/-- R251, step 2: every schedule is halted. -/
def State.haltAll (s : State) (p : Nat) : State := ((s.info p).stops.foldl State.haltTile (s.stopDelivery p)).setJobs p 2

/-- R251, step 2: no schedule of the pipeline runs, waits or is stopping. -/
def State.allHalted (s : State) (p : Nat) : Bool :=
  (s.info p).stops.all fun t =>
    let st := s.schState t
    st != schRun && st != schWait && st != schStopping

/-- R412, R251 step 8: every schedule starts at its entry, every job runs. -/
def State.goAll (s : State) (p : Nat) : State := ((s.info p).stops.foldl State.goTile s).setJobs p 1

/-- R251, step 3: the pipeline's epoch advances; the change reaches each tile and engine by a crossing of its own. -/
def State.advanceEpoch (s : State) (p : Nat) : State := s.wrap (epochReg p) 0 16

/-- R163, R126, R193, R197: a tile takes the epoch of its pipeline. -/
def State.tileEpoch (s : State) (stop : Nat) : State :=
  match s.ownerPipe stop with
  | none => s
  | some p =>
    let e := s.pipeEpoch p
    if e = s.epochOf stop then s
    else
      let s := s.wf (reg stop 8) 0 16 e.toNat
      match kindOf stop with
      | .mt =>
        let s := s.expanderReturn stop
        let s := (List.range 4).foldl (fun s k => s.writerEpoch stop k) s
        (List.range 16).foldl (fun s k => s.stopStream stop k 3) s
      | .at =>
        let s := s.endBlock stop
        s.setAt stop { s.atile stop with held := 0 }
      | _ => s.endBlock stop

/-- R265: a job takes the epoch of its pipeline: its landing queues empty at the drain, an open region and records not
yet written are discarded. -/
def State.jobEpoch (s : State) (stop slot : Nat) : State :=
  let p := s.rf (jobReg stop slot 0) 1 6
  let e := (s.pipeEpoch p).toNat
  if !s.flag (jobReg stop slot 0) 0 ∨ e = s.rf (jobReg stop slot 4) 0 16 then s
  else
    let s := s.wf (jobReg stop slot 4) 0 16 e
    let j := s.jobAt stop slot
    let s := s.setJob stop slot { j with tag := none, ok := true, raw := none, regions := [], stamps := [], stampIn := [], notices := [] }
    let x := s.engAt stop
    let left := x.recs.filter fun r => r.slot != slot
    (s.setEng stop { x with recs := left }).wf (reg stop 0x0210) 0 9 (if kindOf stop = .sor then left.length else s.rf (reg stop 0x0210) 0 9)

/-- R251, step 4: every tile and job has the new epoch, no stream slot has reads in flight, no spill write waits. -/
def State.drained (s : State) (p : Nat) : Bool :=
  let e := s.pipeEpoch p
  ((s.info p).stops.all fun t =>
    decide (s.epochOf t = e) && (if kindOf t = .mt then
      (List.range 16).all (fun k => s.rf (sstat t k) 8 8 == 0) &&
        (s.mtile t).qx.all (fun q => q.2.spill.all fun sp => sp.writing.all fun c => c.sent.isNone)
      else true)) &&
  (s.jobsOf p).all fun j => s.rf (jobReg j.1 j.2 4) 0 16 == e.toNat

/-! ## Step 5: everything is emptied -/

/-- R101: the cells of a tile's cushion pool. -/
def State.poolCells (s : State) (stop : Nat) : List Nat :=
  match (List.range 8).find? fun n => s.rf (reg stop (0x44 + 8 * n)) 0 3 == 1 with
  | none => []
  | some n =>
    let w := s.rd (reg stop (0x40 + 8 * n))
    (List.range (bitsOf w 16 15)).map fun i => bitsOf w 0 15 + i

/-- R248: a segment returns to its die's reserve. -/
def State.freeSeg (s : State) (die seg : Nat) : State :=
  let s := { s with segs := tput [] s.segs die (tget [] s.segs die ++ [seg]) }
  s.wf 0x8010 (16 * die) 16 (s.rf 0x8010 (16 * die) 16 + 1)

§

- Try it
The line containing "match (List.range 8).find?" and all lines after it, through the end of the entries above, are to be returned exactly and alone.

- Answer space
  match (List.range 8).find? fun n => s.rf (reg stop (0x44 + 8 * n)) 0 3 == 1 with
  | none => []
  | some n =>
    let w := s.rd (reg stop (0x40 + 8 * n))
    (List.range (bitsOf w 16 15)).map fun i => bitsOf w 0 15 + i

/-- R248: a segment returns to its die's reserve. -/
def State.freeSeg (s : State) (die seg : Nat) : State :=
  let s := { s with segs := tput [] s.segs die (tget [] s.segs die ++ [seg]) }
  s.wf 0x8010 (16 * die) 16 (s.rf 0x8010 (16 * die) 16 + 1)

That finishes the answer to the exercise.